As further described in the Extension EGM Circular, Class A Ordinary Shareholders who validly elected to redeem all or a portion of their depositary interests in the Class A Ordinary Shares on or before the Election Cut-off Time shall have such depositary interests in the Class A Ordinary Shares redeemed and payment in respect of these will be made by Link Market Services Trustees Limited, acting as Depositary, by 8 February 2024 at the latest.

 

All capitalized terms used but not defined in this announcement have the meaning given to them in the Extension EGM Circular.

 

About the Company

 

ACG Acquisition Company Limited is a SPAC looking to benefit from favourable price conditions for new economy metals and other mining materials.

 

The Company aims to optimise its expertise in global mining by combining with a mining company that produces materials characterised by supply constraints and rising long-term demand. The combined entity will capitalise on the need for resource security and geographic supply diversification, as well as the global energy transition.

 

ACG's team has extensive M&A experience built through decades spent at blue-chip multinationals in the sector.
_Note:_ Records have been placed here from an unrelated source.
-- ==== Sys2Proof/Laws/Issue.lean ====
section
/-! SUPPORT. What the shared operations of issue can do: the gate, the taking of a register, a result written, a predicate
written, a result that comes later, and the instruction as a whole. -/

namespace Sys2Proof.Machine

open Sys2Proof

/-! ### The gate -/

/-- Where no result is due, none is found. -/
theorem find_due {l : List Pending} (h : ∀ p ∈ l, p.window ≠ 0 ∨ p.here = true) :
    (l.find? fun p => p.window == 0 && !p.here) = none := by
  rw [List.find?_eq_none]
  intro p hp
  rcases h p hp with h | h <;> simp [h]

/-- Where the gate opens, it answers the instruction as it passes. -/
theorem gate_opens {c : Cx} {op : Opcode} (h : Opens c op) : c.gate op = .ok (passed c op) := by
  obtain ⟨hp, hb, hc, hs, ha, h1, h2⟩ := h
  have hfind : (c.x.pend.find? fun p => p.window == 0 && !p.here) = none := find_due hp
  unfold Cx.gate
  simp only [hfind]
  rw [if_neg (by simp [hb]), if_neg (by omega), if_neg (by intro h; have := hs h.1; omega), if_neg ha]
  have e2 : (if c.mode = 2 then c.stalls (op.spec c.f) (opClass op).readsD else none) = none := by
    split
    · exact h2 ‹_›
    · rfl
  have e1 : (if c.mode = 1 then c.hazard (op.spec c.f) (opClass op).readsD else none) = none := by
    split
    · exact h1 ‹_›
    · rfl
  simp only [e1, e2]
  rfl

/-- An instruction whose gate opens, whose encoding is legal as the machine stands and whose body answers, completes. -/
theorem issue_completes {s : State} {w : Nat} {x : Warp} {op : Opcode} {f : Fields} {always : Bool} {pre : Cx → Bool}
    {body : Cx → Step} {c : Cx} (hi : Issuing s w x) (hpre : pre (s.cx w x f) = true) (ho : Opens (s.cx w x f) op)
    (hb : body (atIssue s w x op f) = .ok c) :
    s.issue op f always pre body = .next (completes c x op) := by
  have ha : (atIssue s w x op f).act ≠ 0 := ho.2.2.2.2.1
  unfold State.issue
  simp only [hi.1, hi.2, hpre, gate_opens ho]
  simp only [Bool.not_true, Bool.false_eq_true, if_false]
  have hn : ¬((passed (s.cx w x f) op).act = 0 ∧ (!always) = true) := fun h => ha h.1
  rw [if_neg hn]
  have hb' : body (passed (s.cx w x f) op) = .ok c := hb
  rw [hb']
  rfl

/-! ### Registers of a bank -/

theorem mem_mapSet {α : Type} {x : α} : ∀ {m : AMap α} {n : Nat} {kv : Nat × α}, kv ∈ mapSet m n x →
    kv = (n, x) ∨ kv ∈ m
  | [], n, kv, h => by simpa [mapSet] using h
  | (k, v) :: r, n, kv, h => by
    unfold mapSet at h
    split at h
    · simpa using h
    · split at h
      · simp only [List.mem_cons] at h ⊢
        tauto
      · simp only [List.mem_cons] at h ⊢
        rcases h with h | h
        · tauto
        · rcases mem_mapSet h with h | h <;> tauto

/-- Which registers of a bank are in use depends on the issuing run only through what it holds. -/
theorem physUsed_subset {s : State} {col core bank w : Nat} {r r' : Run} {ph : Nat}
    (h : ∀ i ∈ r'.phys bank, i = ph ∨ i ∈ r.phys bank) :
    ∀ i ∈ s.physUsed col core bank w r', i = ph ∨ i ∈ s.physUsed col core bank w r := by
  intro i hi
  simp only [State.physUsed, List.mem_flatMap] at hi ⊢
  obtain ⟨kv, hkv, hi⟩ := hi
  by_cases hout : kv.2.col ≠ col ∨ kv.2.core ≠ core ∨ kv.2.swapped = true ∨ kv.2.halted = true
  · simp [hout] at hi
  · rw [if_neg hout] at hi
    by_cases hw : kv.1 = w
    · rw [if_pos hw] at hi
      simp only [List.mem_append] at hi
      rcases hi with (hi | hi) | hi
      · exact .inr ⟨kv, hkv, by rw [if_neg hout]; simp [hi]⟩
      · rcases h i hi with h | h
        · exact .inl h
        · exact .inr ⟨kv, hkv, by rw [if_neg hout, if_pos hw]; simp [h]⟩
      · exact .inr ⟨kv, hkv, by rw [if_neg hout]; simp only [List.mem_append]; exact .inr hi⟩
    · rw [if_neg hw] at hi
      exact .inr ⟨kv, hkv, by rw [if_neg hout, if_neg hw]; exact hi⟩

/-- A bank with a free register gives one. -/
theorem alloc_ok {c : Cx} {bank : Nat} (hf : 0 < (freeIn c bank).length)
    (ho : c.s.olderOut c.x = false) :
    ∃ i, c.alloc bank = .ok i ∧ i ∈ freeIn c bank := by
  obtain ⟨j, hj⟩ := List.exists_mem_of_length_pos hf
  have hj' := List.mem_filter.mp hj
  have : ((List.range emergencyAt).find? fun i => !(c.s.physUsed c.x.col c.x.core bank c.w c.r).contains i).isSome := by
    rw [List.find?_isSome]
    exact ⟨j, hj'.1, hj'.2⟩
  obtain ⟨i, hi⟩ := Option.isSome_iff_exists.mp this
  refine ⟨i, ?_, ?_⟩
  · unfold Cx.alloc
    simp only [ho, Bool.false_eq_true, if_false, hi]
  · exact List.mem_filter.mpr ⟨List.mem_of_find?_eq_some hi, by simpa using List.find?_some hi⟩

/-- Taking one register of a bank leaves all others free. -/
theorem freeIn_after {c c' : Cx} {bank ph n : Nat} (hs : c'.s = c.s) (hx : c'.x = c.x) (hw : c'.w = c.w)
    (hr : ∀ i ∈ c'.r.phys bank, i = ph ∨ i ∈ c.r.phys bank) (h : n + 1 ≤ (freeIn c bank).length) :
    n ≤ (freeIn c' bank).length := by
  have hsub : ((freeIn c bank).erase ph) ⊆ freeIn c' bank := by
    intro i hi
    have hi2 := (List.Nodup.mem_erase_iff (List.Nodup.filter _ List.nodup_range)).mp hi
    have hi3 := List.mem_filter.mp hi2.2
    refine List.mem_filter.mpr ⟨hi3.1, ?_⟩
    have hno : i ∉ c.s.physUsed c.x.col c.x.core bank c.w c.r := by simpa using hi3.2
    have : i ∉ c'.s.physUsed c'.x.col c'.x.core bank c'.w c'.r := by
      intro hin
      rw [hs, hx, hw] at hin
      rcases physUsed_subset hr i hin with h | h
      · exact hi2.1 h
      · exact hno h
    simpa using this
  have hnd : ((freeIn c bank).erase ph).Nodup := List.Nodup.erase _ (List.Nodup.filter _ List.nodup_range)
  have hle := (List.subperm_of_subset hnd hsub).length_le
  have := List.length_erase_le (a := ph) (l := freeIn c bank)
  have h2 : (freeIn c bank).length - 1 ≤ ((freeIn c bank).erase ph).length := by
    rw [List.length_erase]; split <;> omega
  omega

/-! ### Writing V registers -/

/-- What writing a V register changes of an issuing instruction: its run's V registers, what the run frees and ends, and
how many registers it has taken. -/
structure VWritten (c c' : Cx) : Prop where
  cx  : ∃ r', c' = { c with r := r' }
  run : c'.r = { c.r with work := { c.r.work with v := c'.r.work.v }, allocs := c'.r.allocs, freed := c'.r.freed,
                          dead := c'.r.dead }

theorem VWritten.rfl {c : Cx} : VWritten c c := ⟨⟨c.r, by cases c; simp⟩, by simp⟩

theorem VWritten.trans {a b c : Cx} (h : VWritten a b) (g : VWritten b c) : VWritten a c := by
  obtain ⟨⟨r, hr⟩, h2⟩ := h
  obtain ⟨⟨q, hq⟩, g2⟩ := g
  subst hr; subst hq
  refine ⟨⟨q, by simp⟩, ?_⟩
  simp only at h2 g2 ⊢
  rw [g2, h2]

/-- A V register written where there is room: it holds the new values in the threads written, every other register is as
before, and there is room for one less. -/
theorem writeV_spec {c : Cx} {v j n : Nat} {mask : Mask} {new : Lanes} (hroom : Roomy c (n + 1)) :
    ∃ c', c.writeV v j mask new = .ok c' ∧ VWritten c c' ∧ Roomy c' n
      ∧ (∀ u, u ≠ v → mapGet c'.r.work.v u = mapGet c.r.work.v u)
      ∧ (∀ t < 64, bit mask t = false → (mapGet c.r.work.v v).isSome → vRead c'.r v t = vRead c.r v t)
      ∧ (c.mode ≠ 2 → (mapGet c'.r.work.v v).isSome)
      ∧ ((c.mode ≠ 2 ∨ (mapGet c.r.work.v v).isSome) → ∀ t < 64, bit mask t = true →
          vRead c'.r v t = some (new.val.getD t 0, bit new.poison t)) := by
  have hmerge : ∀ (l : Lanes) (t : Nat), t < 64 → bit mask t = true →
      ((l.merge mask new).val.getD t 0, bit (l.merge mask new).poison t) = (new.val.getD t 0, bit new.poison t) := by
    intro l t ht hm
    unfold Lanes.merge
    have hm' : mask.getLsbD t = true := hm
    have hm2 : mask[t] = true := by rw [← BitVec.getLsbD_eq_getElem]; exact hm'
    simp [List.getD_eq_getElem?_getD, ht, bit, hm2]
  have hkeep : ∀ (l : Lanes) (t : Nat), t < 64 → bit mask t = false →
      ((l.merge mask new).val.getD t 0, bit (l.merge mask new).poison t) = (l.val.getD t 0, bit l.poison t) := by
    intro l t ht hm
    unfold Lanes.merge
    have hm' : mask.getLsbD t = false := hm
    have hm2 : mask[t] = false := by rw [← BitVec.getLsbD_eq_getElem]; exact hm'
    simp [List.getD_eq_getElem?_getD, ht, bit, hm2]
  unfold Cx.writeV
  by_cases hm : c.mode = 2
  · simp only [hm, if_true]
    cases hold : mapGet c.r.work.v v with
    | none =>
      refine ⟨c, rfl, .rfl, .inl hm, fun _ _ => rfl, by simp, fun h => absurd rfl h, ?_⟩
      simp
    | some g =>
      refine ⟨_, rfl, ⟨⟨_, rfl⟩, rfl⟩, .inl hm, fun u hu => mapGet_mapSet_ne _ _ hu, ?_, fun h => absurd rfl h, ?_⟩
      · intro t ht hb _
        simp only [vRead, Cx.modWork, mapGet_mapSet_same, Option.map_some, hold]
        rw [hkeep g.lanes t ht hb]
      intro _ t ht hb
      simp only [vRead, Cx.modWork, mapGet_mapSet_same, Option.map_some]
      rw [hmerge g.lanes t ht hb]
  · rcases hroom with h2 | ⟨hal, hfree, hold⟩
    · exact absurd h2 hm
    have hb4 : v % 4 < 4 := Nat.mod_lt _ (by omega)
    obtain ⟨ph, hph, hin⟩ := alloc_ok (c := c) (bank := v % 4) (by have := hfree _ hb4; omega) hold
    simp only [hm, if_false]
    rw [if_neg (by omega), hph]
    refine ⟨_, rfl, ⟨⟨_, rfl⟩, ?_⟩, ?_, ?_, ?_, ?_, ?_⟩
    · split <;> [rfl; (split <;> rfl)]
    · right
      refine ⟨?_, ?_, hold⟩
      · split <;> [(simp; omega); (split <;> (simp; omega))]
      · intro bank hbank
        refine freeIn_after (c := c) (ph := ph) (n := n) rfl rfl rfl ?_ (hfree bank hbank)
        intro i hi
        simp only [Run.phys, Regs.phys, List.mem_append, List.mem_map, List.mem_filter] at hi ⊢
        rcases hi with ⟨kv, ⟨hkv, hk4⟩, rfl⟩ | ⟨b, ⟨hb, hbk⟩, rfl⟩
        · have hmem : kv.2.phys = ph ∨ kv ∈ c.r.work.v := by
            have hput : ∀ {m : AMap VReg} {g : VReg}, g.phys = ph → kv ∈ mapSet m v g → kv.2.phys = ph ∨ kv ∈ m := by
              intro m g hg h
              rcases mem_mapSet h with h | h
              · left; rw [h]; exact hg
              · exact .inr h
            cases hg : mapGet c.r.work.v v with
            | none => simp only [hg] at hkv; exact hput rfl hkv
            | some g =>
              simp only [hg] at hkv
              split at hkv <;> exact hput rfl hkv
          rcases hmem with h | h
          · exact .inl h
          · exact .inr (.inl ⟨kv, ⟨h, hk4⟩, rfl⟩)
        · have hmem : b ∈ c.r.freed ∨ ∃ g, mapGet c.r.work.v v = some g ∧ b = (v % 4, g) := by
            cases hg : mapGet c.r.work.v v with
            | none => simp only [hg] at hb; exact .inl hb
            | some g =>
              simp only [hg] at hb
              split at hb
              · exact .inl hb
              · simp only [List.mem_cons] at hb
                rcases hb with hb | hb
                · exact .inr ⟨g, rfl, hb⟩
                · exact .inl hb
          rcases hmem with h | ⟨g, hg, rfl⟩
          · exact .inr (.inr ⟨b, ⟨h, hbk⟩, rfl⟩)
          · refine .inr (.inl ⟨(v, g), ⟨?_, by simpa using hbk⟩, rfl⟩)
            exact mapGet_mem hg
    · intro u hu
      cases hg : mapGet c.r.work.v v with
      | none => exact mapGet_mapSet_ne _ _ hu
      | some g =>
        simp only
        split <;> exact mapGet_mapSet_ne _ _ hu
    · intro t ht hb hs
      cases hg : mapGet c.r.work.v v with
      | none => rw [hg] at hs; simp at hs
      | some g =>
        simp only [vRead]
        split <;> (simp only [mapGet_mapSet_same, Option.map_some, hg]; rw [hkeep _ t ht hb])
    · intro _
      cases hg : mapGet c.r.work.v v with
      | none => simp only [mapGet_mapSet_same, Option.isSome_some]
      | some g =>
        simp only
        split <;> simp only [mapGet_mapSet_same, Option.isSome_some]
    · intro _ t ht hb
      cases hg : mapGet c.r.work.v v with
      | none =>
        simp only [vRead, mapGet_mapSet_same, Option.map_some]
        rw [hmerge _ t ht hb]
      | some g =>
        simp only [vRead]
        split <;> (simp only [mapGet_mapSet_same, Option.map_some]; rw [hmerge _ t ht hb])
The team brings a significant network, including access to many mining companies as well as a commitment to ESG principles and strong corporate governance.

 

For more information about ACG, please visit: www.acgcorp.co

 

Forward-looking statements

 

Some of the information in these materials may contain projections or other forward-looking statements regarding future events or the future financial performance of the Company. You can identify forward looking statements by terms such as "expect", "believe", "anticipate", "estimate", "intend", "will", "could", "may" or "might" the negative of such terms or other similar expressions. The Company wishes to caution you that these statements are only predictions and that actual events or results may and often do differ materially. The Company does not intend to update these statements to reflect events and circumstances occurring after the date hereof or to reflect the occurrence of unanticipated events. Any forward-looking statements reflect the Company's current view with respect to future events and many factors could cause the actual results to differ materially from those contained in projections or forward-looking statements of the Company, including, among others, ACG's ability to obtain adequate information to evaluate any target assets, ACG's ability to successfully or timely complete any future acquisition, ACG's expectations around the performance of any target assets, ACG's potential ability to obtain additional financing to complete any future acquisition and the financial performance of the enlarged group that would result from the potential completion of any future acquisition. Forward-looking statements speak only as of the date they are made.

 

Inside information

 

This announcement contains inside information for the purposes of the market abuse regulation (EU No. 596/2014), as it forms part of United Kingdom domestic law by virtue of the European Union (Withdrawal) Act 2018, as amended.

 

Important notices

 

This announcement or any part of it does not constitute or form part of any offer to issue or sell, or the solicitation of an offer to acquire, purchase, subscribe for, any securities.

 

This announcement is not for publication or distribution, directly or indirectly, in or into the United States of America. This announcement is not an offer of securities for sale into the United States. The securities of the Company have not or will not be registered under the U.S. Securities Act of 1933, as amended, and may not be offered or sold in the United States, except pursuant to an applicable exemption from registration.